## What to work on
This exercise needs all of the entries set down again, exactly as they read.

## Input data

-- ==== Sys2Proof/Machine/Tables.lean ====
section
/-! DEFINITION. Tables with one entry for each unit of a kind: a record with one field per unit, so that reading back
what was written is true by computation and no index can be out of range. -/

namespace Sys2Proof

/-- One entry for each dispenser. -/
structure PerDisp (α : Type) where
  d1 : α
  d2 : α
  d3 : α
  d4 : α
deriving DecidableEq, Repr

/-- The entry of one dispenser. -/
def PerDisp.get (t : PerDisp α) : Disp → α
  | .d1 => t.d1
  | .d2 => t.d2
  | .d3 => t.d3
  | .d4 => t.d4

/-- The table with the entry of one dispenser replaced. -/
def PerDisp.set (t : PerDisp α) (i : Disp) (x : α) : PerDisp α :=
  match i with
  | .d1 => { t with d1 := x }
  | .d2 => { t with d2 := x }
  | .d3 => { t with d3 := x }
  | .d4 => { t with d4 := x }

/-- The table whose entry for each dispenser is given by a function of its name. -/
def PerDisp.make (f : Disp → α) : PerDisp α :=
  ⟨f .d1, f .d2, f .d3, f .d4⟩

/-- Every entry changed by a function of its dispenser and of the entry. -/
def PerDisp.mapId (t : PerDisp α) (f : Disp → α → β) : PerDisp β :=
  ⟨f .d1 t.d1, f .d2 t.d2, f .d3 t.d3, f .d4 t.d4⟩

/-- Every dispenser, in order. -/
def Disp.all : List Disp := [.d1, .d2, .d3, .d4]

/-- One entry for each hose. -/
structure PerHose (α : Type) where
  h1A : α
  h1B : α
  h2A : α
  h2B : α
  h3A : α
  h3B : α
  h4A : α
  h4B : α
deriving DecidableEq, Repr

/-- The entry of one hose. -/
def PerHose.get (t : PerHose α) : Hose → α
  | .h1A => t.h1A
  | .h1B => t.h1B
  | .h2A => t.h2A
  | .h2B => t.h2B
  | .h3A => t.h3A
  | .h3B => t.h3B
  | .h4A => t.h4A
  | .h4B => t.h4B

/-- The table with the entry of one hose replaced. -/
def PerHose.set (t : PerHose α) (i : Hose) (x : α) : PerHose α :=
  match i with
  | .h1A => { t with h1A := x }
  | .h1B => { t with h1B := x }
  | .h2A => { t with h2A := x }
  | .h2B => { t with h2B := x }
  | .h3A => { t with h3A := x }
  | .h3B => { t with h3B := x }
  | .h4A => { t with h4A := x }
  | .h4B => { t with h4B := x }

/-- The table whose entry for each hose is given by a function of its name. -/
def PerHose.make (f : Hose → α) : PerHose α :=
  ⟨f .h1A, f .h1B, f .h2A, f .h2B, f .h3A, f .h3B, f .h4A, f .h4B⟩

/-- Every entry changed by a function of its hose and of the entry. -/
def PerHose.mapId (t : PerHose α) (f : Hose → α → β) : PerHose β :=
  ⟨f .h1A t.h1A, f .h1B t.h1B, f .h2A t.h2A, f .h2B t.h2B, f .h3A t.h3A, f .h3B t.h3B, f .h4A t.h4A, f .h4B t.h4B⟩

/-- Every hose, in order. -/
def Hose.all : List Hose := [.h1A, .h1B, .h2A, .h2B, .h3A, .h3B, .h4A, .h4B]

/-- One entry for each bank. -/
structure PerBank (α : Type) where
  b1 : α
  b2 : α
  b3 : α
  b4 : α
  b5 : α
  b6 : α
deriving DecidableEq, Repr

/-- The entry of one bank. -/
def PerBank.get (t : PerBank α) : BankId → α
  | .b1 => t.b1
  | .b2 => t.b2
  | .b3 => t.b3
  | .b4 => t.b4
  | .b5 => t.b5
  | .b6 => t.b6

/-- The table with the entry of one bank replaced. -/
def PerBank.set (t : PerBank α) (i : BankId) (x : α) : PerBank α :=
  match i with
  | .b1 => { t with b1 := x }
  | .b2 => { t with b2 := x }
  | .b3 => { t with b3 := x }
  | .b4 => { t with b4 := x }
  | .b5 => { t with b5 := x }
  | .b6 => { t with b6 := x }

/-- The table whose entry for each bank is given by a function of its name. -/
def PerBank.make (f : BankId → α) : PerBank α :=
  ⟨f .b1, f .b2, f .b3, f .b4, f .b5, f .b6⟩

/-- Every entry changed by a function of its bank and of the entry. -/
def PerBank.mapId (t : PerBank α) (f : BankId → α → β) : PerBank β :=
  ⟨f .b1 t.b1, f .b2 t.b2, f .b3 t.b3, f .b4 t.b4, f .b5 t.b5, f .b6 t.b6⟩

/-- Every bank, in order. -/
def BankId.all : List BankId := [.b1, .b2, .b3, .b4, .b5, .b6]

/-- One entry for each compressor. -/
structure PerComp (α : Type) where
  c1 : α
  c2 : α
deriving DecidableEq, Repr

/-- The entry of one compressor. -/
def PerComp.get (t : PerComp α) : CompId → α
  | .c1 => t.c1
  | .c2 => t.c2

/-- The table with the entry of one compressor replaced. -/
def PerComp.set (t : PerComp α) (i : CompId) (x : α) : PerComp α :=
  match i with
  | .c1 => { t with c1 := x }
  | .c2 => { t with c2 := x }

/-- The table whose entry for each compressor is given by a function of its name. -/
def PerComp.make (f : CompId → α) : PerComp α :=
  ⟨f .c1, f .c2⟩

/-- Every entry changed by a function of its compressor and of the entry. -/
def PerComp.mapId (t : PerComp α) (f : CompId → α → β) : PerComp β :=
  ⟨f .c1 t.c1, f .c2 t.c2⟩

/-- Every compressor, in order. -/
def CompId.all : List CompId := [.c1, .c2]

/-- One entry for each stage. -/
structure PerStage (α : Type) where
  s1 : α
  s2 : α
  s3 : α
deriving DecidableEq, Repr

/-- The entry of one stage. -/
def PerStage.get (t : PerStage α) : StageId → α
  | .s1 => t.s1
  | .s2 => t.s2
  | .s3 => t.s3

/-- The table with the entry of one stage replaced. -/
def PerStage.set (t : PerStage α) (i : StageId) (x : α) : PerStage α :=
  match i with
  | .s1 => { t with s1 := x }
  | .s2 => { t with s2 := x }
  | .s3 => { t with s3 := x }

/-- The table whose entry for each stage is given by a function of its name. -/
def PerStage.make (f : StageId → α) : PerStage α :=
  ⟨f .s1, f .s2, f .s3⟩

/-- Every entry changed by a function of its stage and of the entry. -/
def PerStage.mapId (t : PerStage α) (f : StageId → α → β) : PerStage β :=
  ⟨f .s1 t.s1, f .s2 t.s2, f .s3 t.s3⟩

/-- Every stage, in order. -/
def StageId.all : List StageId := [.s1, .s2, .s3]

/-! ## How the units hang together -/

/-- The dispenser of a hose. -/
def Hose.disp : Hose → Disp
  | .h1A | .h1B => .d1
  | .h2A | .h2B => .d2
  | .h3A | .h3B => .d3
  | .h4A | .h4B => .d4

/-- The other hose of the same dispenser. -/
def Hose.other : Hose → Hose
  | .h1A => .h1B
  | .h1B => .h1A
  | .h2A => .h2B
  | .h2B => .h2A
  | .h3A => .h3B
  | .h3B => .h3A
  | .h4A => .h4B
  | .h4B => .h4A

/-- Hose A of a dispenser. -/
def Disp.hoseA : Disp → Hose
  | .d1 => .h1A
  | .d2 => .h2A
  | .d3 => .h3A
  | .d4 => .h4A

/-- Hose B of a dispenser. -/
def Disp.hoseB : Disp → Hose
  | .d1 => .h1B
  | .d2 => .h2B
  | .d3 => .h3B
  | .d4 => .h4B

end Sys2Proof
end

## Result
-- ==== Sys2Proof/Machine/Tables.lean ====
section
/-! DEFINITION. Tables with one entry for each unit of a kind: a record with one field per unit, so that reading back
what was written is true by computation and no index can be out of range. -/

namespace Sys2Proof

/-- One entry for each dispenser. -/
structure PerDisp (α : Type) where
  d1 : α
  d2 : α
  d3 : α
  d4 : α
deriving DecidableEq, Repr

/-- The entry of one dispenser. -/
def PerDisp.get (t : PerDisp α) : Disp → α
  | .d1 => t.d1
  | .d2 => t.d2
  | .d3 => t.d3
  | .d4 => t.d4

/-- The table with the entry of one dispenser replaced. -/
def PerDisp.set (t : PerDisp α) (i : Disp) (x : α) : PerDisp α :=
  match i with
  | .d1 => { t with d1 := x }
  | .d2 => { t with d2 := x }
  | .d3 => { t with d3 := x }
  | .d4 => { t with d4 := x }

/-- The table whose entry for each dispenser is given by a function of its name. -/
def PerDisp.make (f : Disp → α) : PerDisp α :=
  ⟨f .d1, f .d2, f .d3, f .d4⟩

/-- Every entry changed by a function of its dispenser and of the entry. -/
def PerDisp.mapId (t : PerDisp α) (f : Disp → α → β) : PerDisp β :=
  ⟨f .d1 t.d1, f .d2 t.d2, f .d3 t.d3, f .d4 t.d4⟩

/-- Every dispenser, in order. -/
def Disp.all : List Disp := [.d1, .d2, .d3, .d4]

/-- One entry for each hose. -/
structure PerHose (α : Type) where
  h1A : α
  h1B : α
  h2A : α
  h2B : α
  h3A : α
  h3B : α
  h4A : α
  h4B : α
deriving DecidableEq, Repr

/-- The entry of one hose. -/
def PerHose.get (t : PerHose α) : Hose → α
  | .h1A => t.h1A
  | .h1B => t.h1B
  | .h2A => t.h2A
  | .h2B => t.h2B
  | .h3A => t.h3A
  | .h3B => t.h3B
  | .h4A => t.h4A
  | .h4B => t.h4B

/-- The table with the entry of one hose replaced. -/
def PerHose.set (t : PerHose α) (i : Hose) (x : α) : PerHose α :=
  match i with
  | .h1A => { t with h1A := x }
  | .h1B => { t with h1B := x }
  | .h2A => { t with h2A := x }
  | .h2B => { t with h2B := x }
  | .h3A => { t with h3A := x }
  | .h3B => { t with h3B := x }
  | .h4A => { t with h4A := x }
  | .h4B => { t with h4B := x }

/-- The table whose entry for each hose is given by a function of its name. -/
def PerHose.make (f : Hose → α) : PerHose α :=
  ⟨f .h1A, f .h1B, f .h2A, f .h2B, f .h3A, f .h3B, f .h4A, f .h4B⟩

/-- Every entry changed by a function of its hose and of the entry. -/
def PerHose.mapId (t : PerHose α) (f : Hose → α → β) : PerHose β :=
  ⟨f .h1A t.h1A, f .h1B t.h1B, f .h2A t.h2A, f .h2B t.h2B, f .h3A t.h3A, f .h3B t.h3B, f .h4A t.h4A, f .h4B t.h4B⟩

/-- Every hose, in order. -/
def Hose.all : List Hose := [.h1A, .h1B, .h2A, .h2B, .h3A, .h3B, .h4A, .h4B]

/-- One entry for each bank. -/
structure PerBank (α : Type) where
  b1 : α
  b2 : α
  b3 : α
  b4 : α
  b5 : α
  b6 : α
deriving DecidableEq, Repr

/-- The entry of one bank. -/
def PerBank.get (t : PerBank α) : BankId → α
  | .b1 => t.b1
  | .b2 => t.b2
  | .b3 => t.b3
  | .b4 => t.b4
  | .b5 => t.b5
  | .b6 => t.b6

/-- The table with the entry of one bank replaced. -/
def PerBank.set (t : PerBank α) (i : BankId) (x : α) : PerBank α :=
  match i with
  | .b1 => { t with b1 := x }
  | .b2 => { t with b2 := x }
  | .b3 => { t with b3 := x }
  | .b4 => { t with b4 := x }
  | .b5 => { t with b5 := x }
  | .b6 => { t with b6 := x }

/-- The table whose entry for each bank is given by a function of its name. -/
def PerBank.make (f : BankId → α) : PerBank α :=
  ⟨f .b1, f .b2, f .b3, f .b4, f .b5, f .b6⟩

/-- Every entry changed by a function of its bank and of the entry. -/
def PerBank.mapId (t : PerBank α) (f : BankId → α → β) : PerBank β :=
  ⟨f .b1 t.b1, f .b2 t.b2, f .b3 t.b3, f .b4 t.b4, f .b5 t.b5, f .b6 t.b6⟩

/-- Every bank, in order. -/
def BankId.all : List BankId := [.b1, .b2, .b3, .b4, .b5, .b6]

/-- One entry for each compressor. -/
structure PerComp (α : Type) where
  c1 : α
  c2 : α
deriving DecidableEq, Repr

/-- The entry of one compressor. -/
def PerComp.get (t : PerComp α) : CompId → α
  | .c1 => t.c1
  | .c2 => t.c2

/-- The table with the entry of one compressor replaced. -/
def PerComp.set (t : PerComp α) (i : CompId) (x : α) : PerComp α :=
  match i with
  | .c1 => { t with c1 := x }
  | .c2 => { t with c2 := x }

/-- The table whose entry for each compressor is given by a function of its name. -/
def PerComp.make (f : CompId → α) : PerComp α :=
  ⟨f .c1, f .c2⟩

/-- Every entry changed by a function of its compressor and of the entry. -/
def PerComp.mapId (t : PerComp α) (f : CompId → α → β) : PerComp β :=
  ⟨f .c1 t.c1, f .c2 t.c2⟩

/-- Every compressor, in order. -/
def CompId.all : List CompId := [.c1, .c2]

/-- One entry for each stage. -/
structure PerStage (α : Type) where
  s1 : α
  s2 : α
  s3 : α
deriving DecidableEq, Repr

/-- The entry of one stage. -/
def PerStage.get (t : PerStage α) : StageId → α
  | .s1 => t.s1
  | .s2 => t.s2
  | .s3 => t.s3

/-- The table with the entry of one stage replaced. -/
def PerStage.set (t : PerStage α) (i : StageId) (x : α) : PerStage α :=
  match i with
  | .s1 => { t with s1 := x }
  | .s2 => { t with s2 := x }
  | .s3 => { t with s3 := x }

/-- The table whose entry for each stage is given by a function of its name. -/
def PerStage.make (f : StageId → α) : PerStage α :=
  ⟨f .s1, f .s2, f .s3⟩

/-- Every entry changed by a function of its stage and of the entry. -/
def PerStage.mapId (t : PerStage α) (f : StageId → α → β) : PerStage β :=
  ⟨f .s1 t.s1, f .s2 t.s2, f .s3 t.s3⟩

/-- Every stage, in order. -/
def StageId.all : List StageId := [.s1, .s2, .s3]

/-! ## How the units hang together -/

/-- The dispenser of a hose. -/
def Hose.disp : Hose → Disp
  | .h1A | .h1B => .d1
  | .h2A | .h2B => .d2
  | .h3A | .h3B => .d3
  | .h4A | .h4B => .d4

/-- The other hose of the same dispenser. -/
def Hose.other : Hose → Hose
  | .h1A => .h1B
  | .h1B => .h1A
  | .h2A => .h2B
  | .h2B => .h2A
  | .h3A => .h3B
  | .h3B => .h3A
  | .h4A => .h4B
  | .h4B => .h4A

/-- Hose A of a dispenser. -/
def Disp.hoseA : Disp → Hose
  | .d1 => .h1A
  | .d2 => .h2A
  | .d3 => .h3A
  | .d4 => .h4A

/-- Hose B of a dispenser. -/
def Disp.hoseB : Disp → Hose
  | .d1 => .h1B
  | .d2 => .h2B
  | .d3 => .h3B
  | .d4 => .h4B

end Sys2Proof
end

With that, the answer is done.